**Work to be completed:** Gather all lines in the entries that include the word "slicemaskX".

**Items from a data source:**
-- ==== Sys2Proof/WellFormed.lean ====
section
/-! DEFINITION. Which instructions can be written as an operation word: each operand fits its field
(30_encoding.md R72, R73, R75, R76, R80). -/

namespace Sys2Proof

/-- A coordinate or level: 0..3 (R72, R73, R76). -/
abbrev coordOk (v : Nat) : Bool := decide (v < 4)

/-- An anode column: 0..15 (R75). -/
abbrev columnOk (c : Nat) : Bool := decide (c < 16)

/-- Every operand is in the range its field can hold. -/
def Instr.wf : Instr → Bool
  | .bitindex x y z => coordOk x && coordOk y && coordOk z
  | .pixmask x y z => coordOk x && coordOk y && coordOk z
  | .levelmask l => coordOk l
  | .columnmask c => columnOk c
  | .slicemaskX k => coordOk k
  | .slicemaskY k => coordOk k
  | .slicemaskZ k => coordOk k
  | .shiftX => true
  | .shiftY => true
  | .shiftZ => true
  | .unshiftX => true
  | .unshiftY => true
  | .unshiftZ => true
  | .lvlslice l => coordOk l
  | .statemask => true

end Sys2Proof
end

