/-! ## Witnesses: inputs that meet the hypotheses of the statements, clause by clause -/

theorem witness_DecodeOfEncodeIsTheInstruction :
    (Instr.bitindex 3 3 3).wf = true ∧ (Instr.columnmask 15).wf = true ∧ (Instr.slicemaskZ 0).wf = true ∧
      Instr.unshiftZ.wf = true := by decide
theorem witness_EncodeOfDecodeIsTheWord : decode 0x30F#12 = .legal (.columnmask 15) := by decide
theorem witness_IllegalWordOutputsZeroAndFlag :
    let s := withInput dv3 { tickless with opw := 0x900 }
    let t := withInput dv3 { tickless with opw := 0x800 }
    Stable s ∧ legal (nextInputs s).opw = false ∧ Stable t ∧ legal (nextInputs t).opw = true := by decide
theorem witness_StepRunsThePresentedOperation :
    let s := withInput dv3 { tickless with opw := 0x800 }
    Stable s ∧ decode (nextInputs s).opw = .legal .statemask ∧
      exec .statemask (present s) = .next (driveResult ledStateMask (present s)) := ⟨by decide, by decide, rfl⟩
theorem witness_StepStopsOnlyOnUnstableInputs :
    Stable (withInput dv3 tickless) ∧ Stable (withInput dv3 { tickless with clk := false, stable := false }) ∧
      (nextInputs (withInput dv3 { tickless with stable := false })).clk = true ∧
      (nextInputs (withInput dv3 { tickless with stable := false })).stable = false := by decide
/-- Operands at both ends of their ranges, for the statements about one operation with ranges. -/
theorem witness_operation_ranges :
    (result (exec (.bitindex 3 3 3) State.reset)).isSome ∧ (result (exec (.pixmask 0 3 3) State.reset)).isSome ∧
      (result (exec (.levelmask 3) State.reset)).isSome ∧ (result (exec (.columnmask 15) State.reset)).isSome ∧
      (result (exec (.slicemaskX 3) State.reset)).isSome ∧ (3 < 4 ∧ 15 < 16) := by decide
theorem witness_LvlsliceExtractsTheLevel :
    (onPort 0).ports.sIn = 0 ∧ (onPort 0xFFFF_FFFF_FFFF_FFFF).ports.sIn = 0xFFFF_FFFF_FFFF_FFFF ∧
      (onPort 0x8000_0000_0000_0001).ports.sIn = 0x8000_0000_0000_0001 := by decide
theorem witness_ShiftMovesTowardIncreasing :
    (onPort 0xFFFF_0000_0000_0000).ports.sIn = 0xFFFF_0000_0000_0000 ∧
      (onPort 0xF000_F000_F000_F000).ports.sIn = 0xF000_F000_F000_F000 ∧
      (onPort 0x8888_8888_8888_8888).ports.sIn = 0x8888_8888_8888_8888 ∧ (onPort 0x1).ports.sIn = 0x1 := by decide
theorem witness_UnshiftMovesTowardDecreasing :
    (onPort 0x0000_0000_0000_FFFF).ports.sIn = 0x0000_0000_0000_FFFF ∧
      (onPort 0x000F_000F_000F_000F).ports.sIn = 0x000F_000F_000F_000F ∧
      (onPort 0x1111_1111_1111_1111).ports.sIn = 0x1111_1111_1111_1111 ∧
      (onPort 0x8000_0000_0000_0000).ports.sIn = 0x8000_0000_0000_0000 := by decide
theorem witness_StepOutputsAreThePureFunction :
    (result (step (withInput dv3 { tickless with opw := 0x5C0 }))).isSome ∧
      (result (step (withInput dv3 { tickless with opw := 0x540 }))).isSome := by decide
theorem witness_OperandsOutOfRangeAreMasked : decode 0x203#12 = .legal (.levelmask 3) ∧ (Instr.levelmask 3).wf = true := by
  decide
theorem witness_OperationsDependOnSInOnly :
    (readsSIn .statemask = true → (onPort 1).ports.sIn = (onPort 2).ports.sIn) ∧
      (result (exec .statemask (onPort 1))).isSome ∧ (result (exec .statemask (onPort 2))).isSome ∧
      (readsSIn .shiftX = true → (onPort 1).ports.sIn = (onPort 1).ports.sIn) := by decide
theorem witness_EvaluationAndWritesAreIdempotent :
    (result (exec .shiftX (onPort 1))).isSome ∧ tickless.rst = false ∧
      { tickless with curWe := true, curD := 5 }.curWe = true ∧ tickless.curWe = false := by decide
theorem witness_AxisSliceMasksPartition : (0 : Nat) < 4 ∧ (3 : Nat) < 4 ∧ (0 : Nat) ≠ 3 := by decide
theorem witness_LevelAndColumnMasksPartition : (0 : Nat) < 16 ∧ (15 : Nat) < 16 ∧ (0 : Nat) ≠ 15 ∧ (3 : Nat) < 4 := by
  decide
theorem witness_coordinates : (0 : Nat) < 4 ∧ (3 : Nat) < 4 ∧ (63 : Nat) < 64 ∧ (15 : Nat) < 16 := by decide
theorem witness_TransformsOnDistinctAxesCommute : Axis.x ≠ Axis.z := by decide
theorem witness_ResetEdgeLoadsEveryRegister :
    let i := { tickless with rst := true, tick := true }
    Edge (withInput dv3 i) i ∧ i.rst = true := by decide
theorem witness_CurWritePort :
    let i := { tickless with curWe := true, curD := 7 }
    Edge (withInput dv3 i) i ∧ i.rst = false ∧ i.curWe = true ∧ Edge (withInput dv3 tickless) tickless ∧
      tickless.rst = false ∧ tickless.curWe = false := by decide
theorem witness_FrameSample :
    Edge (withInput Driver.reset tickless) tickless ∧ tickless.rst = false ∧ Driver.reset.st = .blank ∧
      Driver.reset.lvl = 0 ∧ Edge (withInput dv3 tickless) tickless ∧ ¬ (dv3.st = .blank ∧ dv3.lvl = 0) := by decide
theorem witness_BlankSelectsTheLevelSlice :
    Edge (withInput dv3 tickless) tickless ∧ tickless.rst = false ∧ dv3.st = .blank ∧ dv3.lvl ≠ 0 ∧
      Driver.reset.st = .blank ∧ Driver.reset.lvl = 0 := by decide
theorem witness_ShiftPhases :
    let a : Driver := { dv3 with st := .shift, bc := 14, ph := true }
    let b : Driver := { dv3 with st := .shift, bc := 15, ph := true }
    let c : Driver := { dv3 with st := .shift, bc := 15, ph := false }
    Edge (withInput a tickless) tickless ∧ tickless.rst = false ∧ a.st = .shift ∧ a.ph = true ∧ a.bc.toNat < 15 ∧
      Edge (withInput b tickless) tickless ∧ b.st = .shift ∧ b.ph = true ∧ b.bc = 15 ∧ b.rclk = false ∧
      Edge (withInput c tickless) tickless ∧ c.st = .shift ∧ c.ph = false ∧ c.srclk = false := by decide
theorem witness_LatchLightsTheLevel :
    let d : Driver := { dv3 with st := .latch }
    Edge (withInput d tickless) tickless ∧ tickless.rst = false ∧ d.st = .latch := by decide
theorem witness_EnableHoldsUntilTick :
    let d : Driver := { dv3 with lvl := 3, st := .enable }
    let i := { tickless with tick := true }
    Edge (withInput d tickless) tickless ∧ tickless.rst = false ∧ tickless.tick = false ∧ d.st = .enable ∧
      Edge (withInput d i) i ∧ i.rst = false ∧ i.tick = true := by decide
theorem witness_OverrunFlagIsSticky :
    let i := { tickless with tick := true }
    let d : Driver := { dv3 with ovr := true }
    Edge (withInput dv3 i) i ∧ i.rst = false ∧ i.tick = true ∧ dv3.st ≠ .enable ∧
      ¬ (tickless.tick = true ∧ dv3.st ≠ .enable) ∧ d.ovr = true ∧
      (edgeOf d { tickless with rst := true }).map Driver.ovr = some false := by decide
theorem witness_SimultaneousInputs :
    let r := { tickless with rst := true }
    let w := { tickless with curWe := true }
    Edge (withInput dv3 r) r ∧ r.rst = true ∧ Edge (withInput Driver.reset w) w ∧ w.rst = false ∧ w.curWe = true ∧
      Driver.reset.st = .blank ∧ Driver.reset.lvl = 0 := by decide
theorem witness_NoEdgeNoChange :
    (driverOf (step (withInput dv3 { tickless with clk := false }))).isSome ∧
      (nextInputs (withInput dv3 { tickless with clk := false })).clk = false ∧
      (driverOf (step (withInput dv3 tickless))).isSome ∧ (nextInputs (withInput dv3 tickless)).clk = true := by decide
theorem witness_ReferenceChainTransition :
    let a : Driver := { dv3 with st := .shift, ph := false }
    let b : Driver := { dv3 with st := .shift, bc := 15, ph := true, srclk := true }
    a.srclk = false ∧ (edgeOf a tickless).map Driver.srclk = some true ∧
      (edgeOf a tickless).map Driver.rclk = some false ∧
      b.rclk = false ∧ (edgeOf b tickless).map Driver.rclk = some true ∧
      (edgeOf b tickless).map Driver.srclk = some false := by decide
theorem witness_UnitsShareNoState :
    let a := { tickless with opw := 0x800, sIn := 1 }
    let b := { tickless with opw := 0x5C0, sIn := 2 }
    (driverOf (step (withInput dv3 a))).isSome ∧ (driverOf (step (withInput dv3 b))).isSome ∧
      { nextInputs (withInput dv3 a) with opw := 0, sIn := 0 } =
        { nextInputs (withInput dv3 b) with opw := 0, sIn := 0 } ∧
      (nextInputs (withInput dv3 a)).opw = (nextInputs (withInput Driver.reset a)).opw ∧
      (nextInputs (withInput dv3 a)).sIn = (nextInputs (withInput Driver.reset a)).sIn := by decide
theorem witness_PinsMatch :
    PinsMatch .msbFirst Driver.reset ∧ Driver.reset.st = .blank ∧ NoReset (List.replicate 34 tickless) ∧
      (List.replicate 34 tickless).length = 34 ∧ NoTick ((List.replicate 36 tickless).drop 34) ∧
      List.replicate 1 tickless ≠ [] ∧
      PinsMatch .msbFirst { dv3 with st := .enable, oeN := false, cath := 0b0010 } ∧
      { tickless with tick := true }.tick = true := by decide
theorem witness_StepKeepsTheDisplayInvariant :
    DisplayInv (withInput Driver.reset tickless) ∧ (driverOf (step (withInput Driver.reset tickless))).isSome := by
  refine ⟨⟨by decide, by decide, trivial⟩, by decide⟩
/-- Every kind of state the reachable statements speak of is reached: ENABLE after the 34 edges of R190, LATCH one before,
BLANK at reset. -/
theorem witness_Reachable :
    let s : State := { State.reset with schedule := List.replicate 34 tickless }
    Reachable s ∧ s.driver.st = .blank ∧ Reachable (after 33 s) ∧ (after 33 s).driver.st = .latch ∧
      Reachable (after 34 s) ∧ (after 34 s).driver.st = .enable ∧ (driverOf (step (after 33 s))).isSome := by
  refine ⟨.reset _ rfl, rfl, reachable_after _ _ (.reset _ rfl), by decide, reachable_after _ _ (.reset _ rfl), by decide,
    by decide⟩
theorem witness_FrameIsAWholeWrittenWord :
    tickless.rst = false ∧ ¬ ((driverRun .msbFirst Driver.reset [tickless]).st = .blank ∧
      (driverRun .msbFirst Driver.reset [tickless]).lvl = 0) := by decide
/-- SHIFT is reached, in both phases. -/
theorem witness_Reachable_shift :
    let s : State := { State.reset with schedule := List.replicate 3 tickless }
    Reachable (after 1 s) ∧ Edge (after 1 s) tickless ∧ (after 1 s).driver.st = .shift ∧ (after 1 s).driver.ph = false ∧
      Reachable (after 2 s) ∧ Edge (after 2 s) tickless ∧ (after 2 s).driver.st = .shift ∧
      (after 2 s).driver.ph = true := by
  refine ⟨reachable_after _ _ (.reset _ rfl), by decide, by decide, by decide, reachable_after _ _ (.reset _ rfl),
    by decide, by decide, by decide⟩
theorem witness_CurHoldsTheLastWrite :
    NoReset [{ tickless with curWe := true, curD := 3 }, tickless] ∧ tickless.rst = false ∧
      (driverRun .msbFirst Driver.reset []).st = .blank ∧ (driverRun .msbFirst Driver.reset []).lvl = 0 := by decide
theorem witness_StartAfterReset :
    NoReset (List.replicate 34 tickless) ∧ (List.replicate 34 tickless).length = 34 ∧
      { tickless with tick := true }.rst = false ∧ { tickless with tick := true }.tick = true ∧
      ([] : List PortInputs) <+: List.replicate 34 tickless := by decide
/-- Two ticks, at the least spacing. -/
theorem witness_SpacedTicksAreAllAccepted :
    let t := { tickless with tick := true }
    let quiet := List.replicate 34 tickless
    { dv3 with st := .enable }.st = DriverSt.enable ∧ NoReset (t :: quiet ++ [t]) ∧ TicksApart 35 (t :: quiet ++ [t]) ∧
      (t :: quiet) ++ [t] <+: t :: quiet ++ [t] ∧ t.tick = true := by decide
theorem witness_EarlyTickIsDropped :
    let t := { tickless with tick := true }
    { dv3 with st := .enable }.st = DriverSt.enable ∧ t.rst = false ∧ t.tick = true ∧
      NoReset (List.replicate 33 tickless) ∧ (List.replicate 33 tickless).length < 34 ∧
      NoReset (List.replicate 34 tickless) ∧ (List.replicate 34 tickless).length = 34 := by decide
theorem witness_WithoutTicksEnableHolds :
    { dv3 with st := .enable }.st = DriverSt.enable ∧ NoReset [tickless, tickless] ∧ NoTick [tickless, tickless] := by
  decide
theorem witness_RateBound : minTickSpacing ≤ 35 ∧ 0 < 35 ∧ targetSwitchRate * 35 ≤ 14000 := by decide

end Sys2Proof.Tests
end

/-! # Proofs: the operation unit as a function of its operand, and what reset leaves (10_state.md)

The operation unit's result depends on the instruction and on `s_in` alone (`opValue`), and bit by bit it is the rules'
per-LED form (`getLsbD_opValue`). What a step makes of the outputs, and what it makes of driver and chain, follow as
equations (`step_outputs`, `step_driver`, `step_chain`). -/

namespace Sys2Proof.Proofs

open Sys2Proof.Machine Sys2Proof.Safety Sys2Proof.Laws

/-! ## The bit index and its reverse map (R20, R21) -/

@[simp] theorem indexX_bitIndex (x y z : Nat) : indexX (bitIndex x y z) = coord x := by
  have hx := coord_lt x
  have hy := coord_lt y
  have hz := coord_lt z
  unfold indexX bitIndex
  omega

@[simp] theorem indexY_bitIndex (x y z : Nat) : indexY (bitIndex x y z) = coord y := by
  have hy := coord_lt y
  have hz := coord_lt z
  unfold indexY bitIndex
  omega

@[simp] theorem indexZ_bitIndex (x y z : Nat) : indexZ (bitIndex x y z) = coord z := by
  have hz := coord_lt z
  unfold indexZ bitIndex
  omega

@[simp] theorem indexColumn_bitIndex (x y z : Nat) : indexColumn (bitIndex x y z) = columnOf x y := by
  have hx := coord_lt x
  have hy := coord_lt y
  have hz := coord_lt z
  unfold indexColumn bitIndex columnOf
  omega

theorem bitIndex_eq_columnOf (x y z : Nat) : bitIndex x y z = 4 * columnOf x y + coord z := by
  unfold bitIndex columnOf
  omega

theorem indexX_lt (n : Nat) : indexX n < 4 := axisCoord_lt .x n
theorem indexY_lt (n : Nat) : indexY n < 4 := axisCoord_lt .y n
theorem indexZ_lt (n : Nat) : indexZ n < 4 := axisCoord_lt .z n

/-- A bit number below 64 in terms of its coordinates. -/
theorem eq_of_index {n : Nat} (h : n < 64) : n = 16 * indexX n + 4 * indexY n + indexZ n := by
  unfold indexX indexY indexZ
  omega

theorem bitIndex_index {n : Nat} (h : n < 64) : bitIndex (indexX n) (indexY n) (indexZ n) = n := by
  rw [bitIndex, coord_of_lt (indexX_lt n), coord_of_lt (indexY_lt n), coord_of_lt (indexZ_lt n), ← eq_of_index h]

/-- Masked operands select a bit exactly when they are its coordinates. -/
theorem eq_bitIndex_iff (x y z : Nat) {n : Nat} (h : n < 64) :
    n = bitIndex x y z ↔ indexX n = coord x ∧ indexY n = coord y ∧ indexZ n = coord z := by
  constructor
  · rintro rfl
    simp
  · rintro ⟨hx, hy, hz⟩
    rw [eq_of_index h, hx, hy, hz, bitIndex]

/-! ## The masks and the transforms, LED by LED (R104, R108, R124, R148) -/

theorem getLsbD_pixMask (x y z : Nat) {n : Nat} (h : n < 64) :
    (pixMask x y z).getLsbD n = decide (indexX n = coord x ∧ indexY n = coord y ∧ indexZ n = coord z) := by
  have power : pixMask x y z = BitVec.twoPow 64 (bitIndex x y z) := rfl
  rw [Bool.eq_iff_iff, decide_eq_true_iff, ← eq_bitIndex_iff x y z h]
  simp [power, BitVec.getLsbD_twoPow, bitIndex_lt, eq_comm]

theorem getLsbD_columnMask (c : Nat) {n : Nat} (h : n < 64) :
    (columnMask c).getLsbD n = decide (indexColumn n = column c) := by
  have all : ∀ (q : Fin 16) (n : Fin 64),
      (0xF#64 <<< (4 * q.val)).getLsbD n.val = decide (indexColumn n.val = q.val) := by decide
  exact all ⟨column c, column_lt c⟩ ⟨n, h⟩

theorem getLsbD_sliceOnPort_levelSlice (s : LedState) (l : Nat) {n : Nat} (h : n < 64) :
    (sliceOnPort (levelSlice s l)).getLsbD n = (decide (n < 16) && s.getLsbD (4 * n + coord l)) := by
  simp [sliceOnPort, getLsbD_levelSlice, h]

**Expected output:**
  | .slicemaskX k => coordOk k
      (result (exec (.slicemaskX 3) State.reset)).isSome ∧ (3 < 4 ∧ 15 < 16) := by decide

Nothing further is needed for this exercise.